■ Description of the task ■
From the entries below, output the line with "loses block lock (R325). -/" and each following line up to and including the line with "def Lane.due (x", exactly as written.

━━ Given information ━━

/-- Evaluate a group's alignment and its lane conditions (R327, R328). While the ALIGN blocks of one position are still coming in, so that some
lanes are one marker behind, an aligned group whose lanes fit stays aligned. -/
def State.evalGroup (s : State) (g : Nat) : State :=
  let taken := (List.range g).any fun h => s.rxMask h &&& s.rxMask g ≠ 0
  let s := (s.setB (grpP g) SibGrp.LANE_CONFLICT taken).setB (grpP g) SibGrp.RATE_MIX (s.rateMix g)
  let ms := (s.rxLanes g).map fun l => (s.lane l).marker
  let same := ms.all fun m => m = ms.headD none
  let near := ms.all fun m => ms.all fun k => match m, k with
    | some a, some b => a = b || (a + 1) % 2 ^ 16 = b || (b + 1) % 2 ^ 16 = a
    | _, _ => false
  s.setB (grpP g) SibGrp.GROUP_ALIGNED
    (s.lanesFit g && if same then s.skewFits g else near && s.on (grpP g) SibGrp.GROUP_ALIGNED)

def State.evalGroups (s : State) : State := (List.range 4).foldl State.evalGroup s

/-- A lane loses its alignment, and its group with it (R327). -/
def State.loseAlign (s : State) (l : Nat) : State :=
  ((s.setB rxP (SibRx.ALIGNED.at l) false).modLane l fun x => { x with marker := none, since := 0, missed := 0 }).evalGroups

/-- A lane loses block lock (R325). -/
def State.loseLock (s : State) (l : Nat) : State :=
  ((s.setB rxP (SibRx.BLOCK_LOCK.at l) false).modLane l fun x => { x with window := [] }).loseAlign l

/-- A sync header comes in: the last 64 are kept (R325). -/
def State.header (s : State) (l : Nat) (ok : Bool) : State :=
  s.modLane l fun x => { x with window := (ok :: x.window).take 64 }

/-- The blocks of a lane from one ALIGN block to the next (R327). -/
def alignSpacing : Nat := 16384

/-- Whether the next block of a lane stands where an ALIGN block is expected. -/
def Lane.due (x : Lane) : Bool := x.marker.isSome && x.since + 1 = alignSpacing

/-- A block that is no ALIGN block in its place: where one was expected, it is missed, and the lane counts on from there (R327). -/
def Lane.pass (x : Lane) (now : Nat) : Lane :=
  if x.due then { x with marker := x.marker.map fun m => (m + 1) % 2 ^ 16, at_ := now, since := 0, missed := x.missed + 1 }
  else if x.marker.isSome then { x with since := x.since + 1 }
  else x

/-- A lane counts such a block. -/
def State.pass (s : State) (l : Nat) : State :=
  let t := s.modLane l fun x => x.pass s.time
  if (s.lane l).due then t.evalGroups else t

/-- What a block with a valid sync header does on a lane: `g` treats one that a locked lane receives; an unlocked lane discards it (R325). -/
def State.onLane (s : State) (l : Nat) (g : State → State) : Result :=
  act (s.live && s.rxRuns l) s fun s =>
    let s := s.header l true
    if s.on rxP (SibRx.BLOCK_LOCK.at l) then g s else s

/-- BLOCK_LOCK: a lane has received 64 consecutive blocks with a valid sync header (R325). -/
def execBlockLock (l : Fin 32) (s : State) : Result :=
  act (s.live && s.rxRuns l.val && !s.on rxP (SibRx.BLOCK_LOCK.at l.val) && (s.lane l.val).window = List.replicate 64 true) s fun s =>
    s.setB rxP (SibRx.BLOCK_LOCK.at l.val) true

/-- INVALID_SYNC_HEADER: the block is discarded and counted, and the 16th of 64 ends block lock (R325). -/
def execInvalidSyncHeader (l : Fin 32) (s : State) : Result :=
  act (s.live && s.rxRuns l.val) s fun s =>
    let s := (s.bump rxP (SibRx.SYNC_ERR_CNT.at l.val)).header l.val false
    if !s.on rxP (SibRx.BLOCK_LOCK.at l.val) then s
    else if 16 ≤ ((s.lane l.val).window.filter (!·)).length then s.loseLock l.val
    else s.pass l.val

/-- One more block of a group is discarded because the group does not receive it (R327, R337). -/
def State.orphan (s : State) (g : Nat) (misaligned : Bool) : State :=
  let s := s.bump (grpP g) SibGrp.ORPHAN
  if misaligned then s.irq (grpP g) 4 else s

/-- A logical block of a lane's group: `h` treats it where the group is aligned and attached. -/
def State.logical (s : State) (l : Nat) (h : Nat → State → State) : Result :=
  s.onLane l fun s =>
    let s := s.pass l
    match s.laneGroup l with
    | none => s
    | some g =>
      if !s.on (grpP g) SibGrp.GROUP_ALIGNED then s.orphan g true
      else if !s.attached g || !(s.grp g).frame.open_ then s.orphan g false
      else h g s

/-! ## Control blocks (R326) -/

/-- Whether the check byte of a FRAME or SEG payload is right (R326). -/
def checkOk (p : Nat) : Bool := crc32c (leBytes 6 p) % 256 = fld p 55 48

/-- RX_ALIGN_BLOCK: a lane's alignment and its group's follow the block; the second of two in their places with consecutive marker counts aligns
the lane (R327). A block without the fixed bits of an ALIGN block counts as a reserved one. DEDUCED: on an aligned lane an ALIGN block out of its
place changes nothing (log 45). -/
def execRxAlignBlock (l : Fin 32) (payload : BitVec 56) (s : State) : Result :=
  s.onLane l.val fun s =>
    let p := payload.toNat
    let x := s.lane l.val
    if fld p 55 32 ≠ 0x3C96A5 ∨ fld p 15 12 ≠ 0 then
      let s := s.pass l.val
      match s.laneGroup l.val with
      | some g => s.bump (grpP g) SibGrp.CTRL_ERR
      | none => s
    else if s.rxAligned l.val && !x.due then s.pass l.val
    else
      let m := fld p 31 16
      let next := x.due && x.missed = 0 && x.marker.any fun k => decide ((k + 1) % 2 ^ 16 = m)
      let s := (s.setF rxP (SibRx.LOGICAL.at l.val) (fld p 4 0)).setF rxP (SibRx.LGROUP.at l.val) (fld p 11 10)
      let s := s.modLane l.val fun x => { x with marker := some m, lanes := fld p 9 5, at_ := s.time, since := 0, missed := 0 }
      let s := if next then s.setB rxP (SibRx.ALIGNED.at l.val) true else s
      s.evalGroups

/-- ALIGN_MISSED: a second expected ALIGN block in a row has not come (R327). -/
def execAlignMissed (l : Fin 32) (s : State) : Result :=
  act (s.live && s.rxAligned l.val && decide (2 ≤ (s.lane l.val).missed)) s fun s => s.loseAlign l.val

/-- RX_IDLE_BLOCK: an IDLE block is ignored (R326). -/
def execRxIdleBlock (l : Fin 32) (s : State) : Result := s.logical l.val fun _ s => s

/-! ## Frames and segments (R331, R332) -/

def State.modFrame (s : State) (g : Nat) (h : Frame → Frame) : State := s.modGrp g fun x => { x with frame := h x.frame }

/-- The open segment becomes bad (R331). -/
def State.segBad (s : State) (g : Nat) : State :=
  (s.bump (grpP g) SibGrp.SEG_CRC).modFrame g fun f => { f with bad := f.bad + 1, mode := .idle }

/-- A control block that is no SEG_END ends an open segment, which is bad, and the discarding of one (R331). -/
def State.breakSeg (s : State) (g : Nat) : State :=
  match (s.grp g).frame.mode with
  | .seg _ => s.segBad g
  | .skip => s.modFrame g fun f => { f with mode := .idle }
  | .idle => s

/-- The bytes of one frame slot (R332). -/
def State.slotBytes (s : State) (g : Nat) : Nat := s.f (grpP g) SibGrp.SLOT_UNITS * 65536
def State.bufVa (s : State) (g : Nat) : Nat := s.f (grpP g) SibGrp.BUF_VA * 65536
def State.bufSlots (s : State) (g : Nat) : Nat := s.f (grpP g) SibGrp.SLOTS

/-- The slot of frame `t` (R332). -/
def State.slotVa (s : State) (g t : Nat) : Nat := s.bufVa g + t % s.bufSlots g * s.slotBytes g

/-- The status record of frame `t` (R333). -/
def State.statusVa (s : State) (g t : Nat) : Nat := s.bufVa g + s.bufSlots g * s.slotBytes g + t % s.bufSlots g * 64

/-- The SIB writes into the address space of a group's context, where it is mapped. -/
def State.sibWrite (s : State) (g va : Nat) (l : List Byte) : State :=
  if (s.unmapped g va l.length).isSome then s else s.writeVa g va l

━━━

■ Task response ■
/-- A lane loses block lock (R325). -/
def State.loseLock (s : State) (l : Nat) : State :=
  ((s.setB rxP (SibRx.BLOCK_LOCK.at l) false).modLane l fun x => { x with window := [] }).loseAlign l

/-- A sync header comes in: the last 64 are kept (R325). -/
def State.header (s : State) (l : Nat) (ok : Bool) : State :=
  s.modLane l fun x => { x with window := (ok :: x.window).take 64 }

/-- The blocks of a lane from one ALIGN block to the next (R327). -/
def alignSpacing : Nat := 16384

/-- Whether the next block of a lane stands where an ALIGN block is expected. -/
def Lane.due (x : Lane) : Bool := x.marker.isSome && x.since + 1 = alignSpacing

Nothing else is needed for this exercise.